The first FIB-DM article, “Finance Ontology Transformed into an Enterprise Data Model,” and the CODT Patent state that the transformation technology is bidirectional, but they don’t provide the rationale and details. The second article showed that the “Ontology Class—and Data Model Entity-hierarchy” are the same, and the third states that “Object Properties are Associative Entities.”

This final installment examines the reverse transformation.

Overview – the Trading Model example

In the CODT POC class, “Semantics for extra-large Banks,” students transform first the FIBO and then their proprietary ontology extensions into data models. The course briefly covers the reverse transformation.

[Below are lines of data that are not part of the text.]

/-- R164's hypothesis on a sample. -/
def Admits (n : Word) (c : Coeffs) (x : Word) : Prop :=
  isFinite x = true ∧ isFinite (fmul n c.a1 x) = true ∧ isFinite (fmul n c.a2 x) = true

theorem bqStep_passes (hc : identityShape c) (hd : d.zeros = true) (hx : Admits n c x) :
    Passes (bqStep q c d x).1 x :=
  passes_fadd_zero (fmul_of_one hc.1 hx.1) hx.1 (Bool.and_eq_true_iff.mp hd).1

theorem bqStep_keeps_zeros (hn : isNaN n = true) (hq : AllNaN q) (hc : identityShape c)
    (hd : d.zeros = true) (hx : Admits n c x) : (bqStep q c d x).2.zeros = true :=
  Bool.and_eq_true_iff.mpr
    ⟨isZero_fadd (isZero_fsub_products hn hq hc.2.1 (isFinite_a1 hc.2.2.2) hx.2.1
        (bqStep_passes hc hd hx)) (Bool.and_eq_true_iff.mp hd).2,
      isZero_fsub_products hn hq hc.2.2.1 (isFinite_a2 hc.2.2.2) hx.2.2 (bqStep_passes hc hd hx)⟩

/-- A chain of one identity band with zero registers passes the samples it admits (R164, R178). -/
theorem eqBlock_identity {xs : List Word} (hn : isNaN n = true) (hc : identityShape c) :
    ∀ {q d}, AllNaN q → d.zeros = true → (∀ x ∈ xs, Admits n c x) →
      List.Forall₂ Passes (eqBlock q [⟨c, d⟩] xs).1 xs := by
  induction xs with
  | nil => exact fun _hq _hd _hx => .nil
  | cons x xs ih =>
    exact fun hq hd hxs => .cons (bqStep_passes hc hd (hxs _ List.mem_cons_self))
      (ih (hq.skip _) (bqStep_keeps_zeros hn hq hc hd (hxs _ List.mem_cons_self))
        fun _x hx => hxs _ (List.mem_cons_of_mem _ hx))

end identity

-- Peaking with 0 dB gain (R134)

section peaking
variable {q q' : Nat → Word} {c : Coeffs}

theorem same_mul_div_one {n m al : Word} (hn : isNaN n = true) (hm : isNaN m = true) :
    SameF64 (fmul n al one) (fdiv m al one) :=
  (same_one hn).2.trans (same_one hm).1.symm

/-- With `A = 1` both products of alpha are alpha, so the numerator and the denominator are one. -/
theorem identityShape_of_peakingForm {cs al A : Word} (hq : AllNaN q) (hq' : AllNaN q')
    (hA : A = one) (h : c = normalise q (peakingForm q' cs al A)) (hc : coeffsFinite c = true) :
    identityShape c := by
  subst hA h
  exact ⟨(self_div (hq 0) (.fadd (hq' 1) (hq' 6) (.refl _)
      (same_mul_div_one (hq' 0) (hq' 5)))).resolve_right fun hnan =>
        Bool.false_ne_true ((isNaN_of_isFinite (isFinite_b0 hc :)).symm.trans hnan),
    (SameF64.fdiv (hq 1) (hq 3) (.fmul (hq' 2) (hq' 7) (.refl _) (.refl _))
      (.refl _)).eq_of_isFinite (isFinite_b1 hc :),
    (SameF64.fdiv (hq 2) (hq 4) (.fsub (hq' 4) (hq' 9) (.refl _)
      (same_mul_div_one (hq' 3) (hq' 8))) (.refl _)).eq_of_isFinite (isFinite_b2 hc :), hc⟩

/-- Finite coefficients designed for Peaking with 0 dB have the identity shape, for every record
Numerics and every reading of the shape operand. -/
theorem identityShape_of_peaking {num : Numerics} {shape : FilterType → ShapeKind}
    {p : DesignParams} (hq : AllNaN q) (hg : isZero p.g = true)
    (hdes : design num shape q .peaking p = some c) (hc : coeffsFinite c = true) :
    identityShape c :=
  identityShape_of_peakingForm (A := gainFactor num (q 2) .peaking p.g) ((hq.skip 4).skip 31)
    ((hq.skip 4).skip 9) (gain_one hg) (design_some hdes).2 hc

end peaking

/-- Settles O59: the designed band is an identity band (`identityShape_of_peaking`), and a chain of
that band passes the block (`eqBlock_identity`). -/
theorem peakingAtZeroGainIsTheIdentity : Obligations.PeakingAtZeroGainIsTheIdentity :=
  fun _num _shape _q _p _c _n hq hn hg hdes hc => ⟨identityShape_of_peaking hq hg hdes hc,
    fun s xs hs hxs => ⟨_, _, answers_eqProcb xs, hs ▸ eqBlock_identity hn
      (identityShape_of_peaking hq hg hdes hc) (allNaN_draws s) rfl hxs⟩⟩

end Sys2Proof.Machine
end

section

-- PROOFS. The expression trees of the designer (R122 to R137): with one NaN word in the place of the
-- words of all calls (R104), `designCoeffs` is each type's tree by definition.

namespace Sys2Proof.Machine

theorem design_same_uniform {num : Numerics} {q : Nat → Word} {n : Word} (hq : AllNaN q)
    (hn : isNaN n = true) (ft : FilterType) (p : DesignParams) (c : Coeffs)
    (h : design num Config.SHAPE q ft p = some c) :
    SameCoeffs c (designCoeffs num Config.SHAPE (fun _ => n) ft p) :=
  Eq.substr (p := (SameCoeffs · (designCoeffs num Config.SHAPE (fun _ => n) ft p)))
    (design_some h).2 (designCoeffs_same num _ q _ hq (fun _ => hn) ft p)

The input, our starting point, is a logical model in a data modeling tool. The screenshot shows a subset of the New York Stock Exchange’s OpenMAMA (Middleware Agnostic Messaging API) with entities for Auction, Order Book, Quote, Security, and Trade.

CODT Reverse example - Open MDM data model
CODT Reverse example – Open MDM data model in PowerDesigner

Suppose we want to create an OpenMAMA ontology. Rather than typing in classes and properties, we transform the data model into RDF/OWL. The image below shows the classes for Auction, Order Book, Quote, Security, and Trade, reverse-engineered from data model entities, in an ontology editor, TopBrad Composer.

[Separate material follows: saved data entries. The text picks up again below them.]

/-- SYNC_OUT: 100 µs after its acceptance position 0 drives SYNC_OUT high (R81). (DEDUCED: log entry 31.) -/
def doSyncOut (s : State) : State :=
  match s.tb.conj with
  | some c =>
    if c.p = 0 ∧ c.phase = .armed ∧ c.start + 100 * usTicks ≤ nowT s then
      { s with tb := { s.tb with conj := some { c with phase := .pulsed }, syncHigh := some (nowT s) } }
    else s
  | none => s

/-- The meaning of SYNC_OUT. -/
def execSyncOut (s : State) : Out := engineStep s (doSyncOut s)

/-- SYNC_OUT is high for 64 ns (R81), 3,277 ticks to the next whole one. (DESIGN CHOICE: log entry 79.) -/
def syncOutPin (s : State) : Bool := match s.tb.syncHigh with | some t => decide (nowT s < t + 3277) | none => false

/-- The counter after the SYNC edge: CONJ_T, or in LC0512 phase mode the value with which the next REFCLK rising edge, `toRef` ticks
later, carries CONJ_T + PHOFF (R81, R83). The model holds the counter at slice boundaries. (DEDUCED: log entry 31.) -/
def conjTick (c : Conj) (toRef : Nat) (s : State) : Nat :=
  if s.tb.act.mode then 32 * ((c.conjT + s.tb.act.phoff + 2 ^ 64 - toRef % 2 ^ 64) % 2 ^ 64 / 32) else c.conjT

/-- SYNC_IN: the edge carries CONJ_T (R81). Stamps of samples received before the edge have no meaning after it. CONJSTAT takes p and n - 1
here, at every position. (DEDUCED, DESIGN CHOICE: log entry 31.) -/
def doSyncIn (toRef : Nat) (s : State) : State :=
  match s.tb.conj with
  | some c =>
    if (c.p = 0 ∧ c.phase = .pulsed) ∨ (c.p ≠ 0 ∧ c.phase = .armed) then
      let s1 := { s with tb := { s.tb with tick := conjTick c toRef s, conj := some { c with phase := ConjPhase.aligned } },
                         lanes := s.lanes.map fun p => (p.1, { p.2 with samples := [], miss := [] }) }
      setReg 0x40050 (BitVec.ofNat 32 (c.p * 2 ^ 28 + (c.n - 1) * 2 ^ 24)) s1
    else s
  | none => s

/-- Set the CONJUNCTION. -/
def setConj (c : Option Conj) (s : State) : State := { s with tb := { s.tb with conj := c } }

/-- Step 5 begins: each lane in RUN repeats the ECHO state; one that lost lock at the edge follows R54 or R56 (R81, R82). -/
def conjEchoes (c : Conj) (s : State) : State :=
  setConj (some { c with echoes := true })
    (((List.range (laneCount s)).filter fun n => laneState s n == lnRun).foldl (fun t n => beginTraining n lnEcho true t) s)

/-- Step 5 has ended: no lane is in a repeat of ECHO any more. -/
def echoesOver (s : State) : Bool := (List.range (laneCount s)).all fun n => laneState s n != lnEcho || !(lane s n).retrain

/-- The elapsed tick by which a hop must have ended: 2 ms from the end of step 5 for position 0; the turn reaches position p at most p hops
of 2 ms later (R81). (DEDUCED: log entry 31.) -/
def hopLimit (c : Conj) (at_ : Nat) : Nat := at_ + 2000 * usTicks * (c.p + 1)

/-- The 1 ms boundaries of the wait for the SYNC edge are commit points, at which an abort acts; the edge is missed 100 ms after
ACCEPTED (R81, R402). -/
def conjWait (c : Conj) (s : State) : State :=
  if c.start + 100000 * usTicks ≤ nowT s then endConj c stCheckFail 1 0 s
  else if c.start + (c.commits + 1) * 1000 * usTicks ≤ nowT s then
    let aborted := match cmd? s c.origin with | some k => k.abort | none => false
    if aborted then endConj c stAborted 0 0 s
    else setConj (some { c with commits := c.commits + 1 }) (commitWord c.origin 0 0 0 s)
  else s

/-- What a CONJUNCTION does by itself when its time has come (R81, R402). (DESIGN CHOICE: log entries 2 and 31.) -/
def conjTime (s : State) : State :=
  match s.tb.conj with
  | none => s
  | some c =>
    if c.phase ≠ .aligned then conjWait c s
    else if !c.echoes then conjEchoes c s
    else match c.hopAt with
      | none =>
        if !echoesOver s then s
        else if c.n = 1 then endConj c stDone 0 0 (setReg 0x40054 0#32 (setReg 0x40058 0#32 s))
        else setConj (some { c with hopAt := some (nowT s) }) s
      | some t => if hopLimit c t ≤ nowT s then endConj c stCheckFail 3 0 s else s

/-- The meaning of SYNC_IN. -/
def execSyncIn (toRef : Nat) (s : State) : Out := engineStep s (doSyncIn toRef s)

/-- CASCADE_HOP, once step 5 has ended: the neighbour's position is checked, D rounded up is recorded, and the command ends (R81).
(DEDUCED: log entry 31.) -/
def doCascadeHop (d16 pos up : Nat) (s : State) : State :=
  match s.tb.conj with
  | some c =>
    if c.phase = .aligned ∧ 1 < c.n ∧ c.hopAt.isSome then
      if pos = (c.p + 1) % c.n then
        let dn := BitVec.ofNat 32 (ceilDiv d16 16)
        let u := BitVec.ofNat 32 up
        endConj c stDone (dn.setWidth 64) (u.setWidth 64) (setReg 0x40054 dn (setReg 0x40058 u s))
      else endConj c stCheckFail 2 0 s
    else s
  | none => s

/-- The meaning of CASCADE_HOP. -/
def execCascadeHop (d16 pos up : Nat) (s : State) : Out := engineStep s (doCascadeHop d16 pos up s)

/-- CONJUNCTION_TIMEOUT: no SYNC edge within 100 ms of ACCEPTED (cause 1), or once the hop may begin a wrong position (2) or a hop of more
than 2 ms (3) (R81). -/
def doConjunctionTimeout (cause : Nat) (s : State) : State :=
  match s.tb.conj with
  | some c =>
    let late := decide (c.phase ≠ .aligned) && decide (c.start + 100000 * usTicks ≤ nowT s)
    let hop := decide (c.phase = .aligned) && decide (1 < c.n) && c.hopAt.isSome
    let slow := match c.hopAt with | some t => decide (t + 2000 * usTicks ≤ nowT s) | none => false
    if (cause == 1 && late) || (cause == 2 && hop) || (cause == 3 && hop && slow) then endConj c stCheckFail (BitVec.ofNat 64 cause) 0 s else s
  | none => s

/-- The meaning of CONJUNCTION_TIMEOUT. -/
def execConjunctionTimeout (cause : Nat) (s : State) : Out := engineStep s (doConjunctionTimeout cause s)

/-! ### Time -/

/-- The dither LFSR x^16 + x^14 + x^13 + x^11 + 1: one step (R67). (DESIGN CHOICE: log entry 83.) -/
def lfsr16 (v : Nat) : Nat :=
  let b := (v + v / 4 + v / 8 + v / 32) % 2
  v / 2 + b * 2 ^ 15

/-- Steps of the LFSR. -/
def lfsr16s (n v : Nat) : Nat := match n with | 0 => v | k + 1 => lfsr16s k (lfsr16 v)

/-- The modulator runs with dither when NFRAC ≠ 0 and DEN = 1 (R67). -/
def ditherOn (s : State) : Bool := s.tb.act.den && s.tb.act.nfrac != 0

/-- The bit that the dither adds to the modulator's input: the least significant bit of the LFSR (R67). -/
def ditherBit (s : State) : Nat := if ditherOn s then s.tb.lfsr % 2 else 0

/-- The LFSR advances once in every reference period (R67). (DESIGN CHOICE: log entry 83.) -/
def ditherTime (s : State) : State :=
  let f := refFreq s.tb.act.refsel
  let n := (nowT s + 32) * f / 5120000 - nowT s * f / 5120000
  if ditherOn s then { s with tb := { s.tb with lfsr := lfsr16s n s.tb.lfsr } } else s

/-- PCLK rises at multiples of 128 and falls half way; PCLKCTL.EN takes effect at the falling edge (R72). (DEDUCED: log entry 83.) -/
def pclkTime (s : State) : State :=
  if s.tb.tick % 128 = 64 then { s with tb := { s.tb with pclk := if pwrState s = 3 ∨ rf s 0x50000 29 27 = 7 then 0 else domRf s 0x40048 15 0 } } else s

/-- What the timebase does by itself in the slice that passes. (DESIGN CHOICE: log entry 2.) -/
def timebaseTime (s : State) : State := pclkTime (ditherTime (conjTime (doSyncOut (doStep (fabricPllsLock s)))))

end Sys2Proof.Machine
end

CODT Reverse-Engineered ontology in TopBraid Composer
CODT Reverse-Engineered ontology in TopBraid Composer

Logical data model names are converted into ontology Camel Case notation, and “Order Book” becomes “fib-omds:OrderBook” with a configured ontology Prefix and Namespace. The transformation also harvests the Entity Comment as an ontology annotation property, the SKOS Definition.


The transformation process reverses the ontology to data model transformation. The symbol on the left-hand side of the diagram below is the PowerDesigner icon.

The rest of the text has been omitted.